Asked if the government would rope in police or military since GMR had earlier said it will continue to operate the airport, Imad said, "At this moment I do not see the possibility of having to apply any type of force, or police intervention.
"The Acting Minister of Transport is in touch with the senior officials of GMR operations in the Airport and together they have worked out a plan to hand over the running of the airport without any hiccups".
However, GMR Male International Airport CEO Andrew Harrison said that no deal has been worked out but said a meeting did take place on Tuesday with the Maldivian authorities over the issue.
"The Singapore High Court has issued an injunction which clearly prevents MACL or the Government of Maldives or any of its agents from taking any action that interferes with GMIAL operating the airport.
"We remain resolute in our position and there is no question of an offer being made and certainly no question of any alleged offer being accepted as we will simply not agree to our rights nor the injunction being undermined in any way," he said.
Harrison said another meeting would take place on Wednesday. "The Acting Transport Minister explained that he was not a legal person and he would therefore arrange for his legal team to meet our lawyer tomorrow to go discuss the legal matters and in the meantime he stated that we should maintain dialogue," he said.
Meanwhile Imad said that they will compensate GMR. As per the contract signed in 2010 during the regime of previous President Mohamed Nasheed, Maldives would have to pay about USD 400 million in case of termination.
"Yes... Having said so, we have also engaged proactively on this issue of payments to GMR. I do not want to speculate on the figures and numbers at this time, I would rather (see) it be resolved in the Court," Imad said.

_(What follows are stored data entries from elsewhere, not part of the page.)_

-- ==== Sys2Proof/Config.lean ====
section
/-! DEFINITION. What is fixed for one machine, and the one value the spec leaves free (00_scope.md R5, 10_state.md R36).
The fixed numbers of R5 stand as numerals where they are used: 4096 bytes of memory, programs from 0x200, 16 registers,
16 stack entries, 16 keys, 64 by 32 pixels, 80 font bytes, ROM images of at most 3584 bytes. -/

namespace Sys2Proof

/-- TIMER_POLICY: which authority ticks the timers (R5, 60_exceptions.md R256). -/
inductive TimerPolicy where
  /-- Only TickTimers ticks; the default. -/
  | decoupled
  /-- Every Cycle that executes a word ticks once, and TickTimers does not exist. -/
  | cycleCoupled
  deriving DecidableEq, Repr

/-- The three parameters of R5. -/
structure Config where
  /-- TIMER_POLICY. -/
  timerPolicy : TimerPolicy
  /-- FONT: the bytes Initialize puts at 0x000..0x04F (R33). -/
  font : Vector Byte 80
  /-- PROTECT_LOW_MEMORY: whether Fx33 and Fx55 fault on a write below 0x200 (R53). -/
  protectLowMemory : Bool
  deriving DecidableEq, Repr

/-- RNG (R5, R36(a), 41_alu.md R151): the byte of the n-th draw, a draw under no law. It has no body, so nothing can be
proved about which byte it is. DESIGN CHOICE, log 5. -/
opaque Config.rngByte : Nat → Byte

end Sys2Proof
end

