-- ==== Sys2Proof/Machine/State.lean ====
section
/-! DEFINITION. The machine's state as plain data (10_state.md), and the state after reset (70_reset_and_hazards.md R280). -/

namespace Sys2Proof.Machine

/-- The five causes of an EngineFault (60_exceptions.md R241); their numbers are `FaultCode.number`. -/
inductive FaultCode where
  /-- Code 1: CALL with sp = 16. -/
  | stackOverflow
  /-- Code 2: RET with sp = 0. -/
  | stackUnderflow
  /-- Code 3: a byte access at an address of 0x1000 or above. -/
  | addressOutOfRange
  /-- Code 4: a byte write below 0x200 under PROTECT_LOW_MEMORY. -/
  | protectedWrite
  /-- Code 5: a key test with Vx of 16 or more. -/
  | keyIndexOutOfRange
  deriving DecidableEq, Repr

/-- What the latch records of an EngineFault (R35). -/
structure FaultRecord where
  code : FaultCode
  /-- The address of the faulting instruction word. -/
  addr : Word
  /-- The opcode word; 0x0000 when its fetch faulted. -/
  word : Word
  /-- The detail R241 names: the lowest failing address, the key index, or sp. -/
  info : Word
  deriving DecidableEq, Repr

/-- `Diagnostic(UnknownOpcode, word, addr)` (30_encoding.md R92). -/
structure Diagnostic where
  word : Word
  addr : Word
  deriving DecidableEq, Repr

/-- The host's transactions (60_exceptions.md R266). The random byte of Cycle is not an argument here: it is the free
value `Config.rngByte`, log 5. -/
inductive Txn where
  | cycle
  | tickTimers
  /-- `Initialize()` (70_reset_and_hazards.md R280). -/
  | initBlock
  /-- `LoadROM(src)`, with src = (readable, bytes) (R283). -/
  | loadRom (readable : Bool) (bytes : List Byte)
  /-- `SetKeyState(k, pressed)`, k any non-negative integer (60_exceptions.md R260). -/
  | setKeyState (k : Nat) (pressed : Bool)
  | getVideo
  | readTimers
  | readFault
  deriving DecidableEq, Repr

/-- What a transaction returns (R266). -/
inductive TxnResult where
  /-- The transaction has no result (TickTimers, Initialize, SetKeyState), or none was performed yet. -/
  | noResult
  /-- `Ok`, of Cycle or LoadROM. -/
  | ok
  /-- `Diag(word, addr)`, of Cycle. -/
  | diag (d : Diagnostic)
  /-- `Faulted(fault)`, of Cycle. -/
  | faulted (f : FaultRecord)
  /-- `IOError`, of LoadROM. -/
  | ioError
  /-- `CapacityError`, of LoadROM. -/
  | capacityError
  /-- The pixels, of GetVideo. -/
  | pixels (video : BitVec 2048)
  /-- `(DT, ST)`, of ReadTimers. -/
  | timers (dt st : Byte)
  /-- The latch, of ReadFault. -/
  | latch (f : Option FaultRecord)
  deriving DecidableEq, Repr

/-- Why a step could stop with a fault. No constructor: the block's one exception, the EngineFault, leaves it in a state the
spec describes, with the latch set (R242, R243), so it is a next state here. Safe, log 6. -/
inductive Fault : Type where
  deriving DecidableEq, Repr

/-- Why a step has no meaning. -/
inductive Refusal where
  /-- Raised by `exec` for an instruction whose meaning is not written. Safe. No arm answers it. -/
  | notModelled (mnemonic : String)
  /-- Raised by the transaction TickTimers under CYCLE_COUPLED, where it does not exist (R256). Safe, log 9. -/
  | tickTimersUnderCycleCoupled
  deriving DecidableEq, Repr

/-- The whole state. The first group is the spec's (10_state.md R20 to R35); the second is the fixed configuration (R36(d));
the third is the model's own (log 1, log 2, log 5). -/
structure State where
  /-- V0..VF (R20); VF is also the flag register (R21). -/
  v : Vector Byte 16
  /-- I (R22). -/
  idx : Word
  /-- pc (R23). -/
  pc : Word
  /-- stack[0..15] (R25). -/
  stack : Vector Word 16
  /-- sp, the count of stack entries in use, 0..16 (R26). -/
  sp : Fin 17
  /-- DT, the delay timer (R27). -/
  dt : Byte
  /-- ST, the sound timer (R28). -/
  st : Byte
  /-- key[0..15]; true is pressed (R29). -/
  key : Vector Bool 16
  /-- video[0..2047]: bit y·64 + x is the pixel at column x, row y (R30). -/
  video : BitVec 2048
  /-- mem[0x000..0xFFF] (R31): the bytes that differ from what reset leaves, by rising address. -/
  mem : List Host.Cell
  /-- The EngineFault latch (R35). -/
  fault : Option FaultRecord
  /-- TIMER_POLICY, FONT and PROTECT_LOW_MEMORY; never changed. -/
  cfg : Config
  /-- How many random bytes Cxnn has drawn. -/
  draws : Nat
  /-- The transactions the host has issued and the block has not yet performed, oldest first. -/
  pending : List Txn
  /-- The Diagnostic stream, oldest first (R92). -/
  diags : List Diagnostic
  /-- What the last transaction returned. -/
  result : TxnResult
  deriving DecidableEq, Repr

/-- The state Initialize leaves (R280), for a given configuration, with the model's own fields at their starting values. -/
def State.resetWith (c : Config) : State :=
  { v := Vector.replicate 16 0, idx := 0, pc := 0x200, stack := Vector.replicate 16 0, sp := 0, dt := 0, st := 0,
    key := Vector.replicate 16 false, video := 0, mem := [], fault := none,
    cfg := c, draws := 0, pending := [], diags := [], result := .noResult }

/-- The machine right after reset, under the spec's default parameters. -/
def State.reset : State := State.resetWith defaultConfig

end Sys2Proof.Machine
end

He added that Maldives will go ahead with arbitration over the issue of payments in a Singapore Court.
The Maldives government had on November 27 terminated the USD 500 million airport modernisation project handed over to GMR saying the agreement was "void" and was signed under "dubious" conditions.
Though the Singapore High Court had stayed the termination notice yesterday, Maldives has made it clear that they will not honour the order.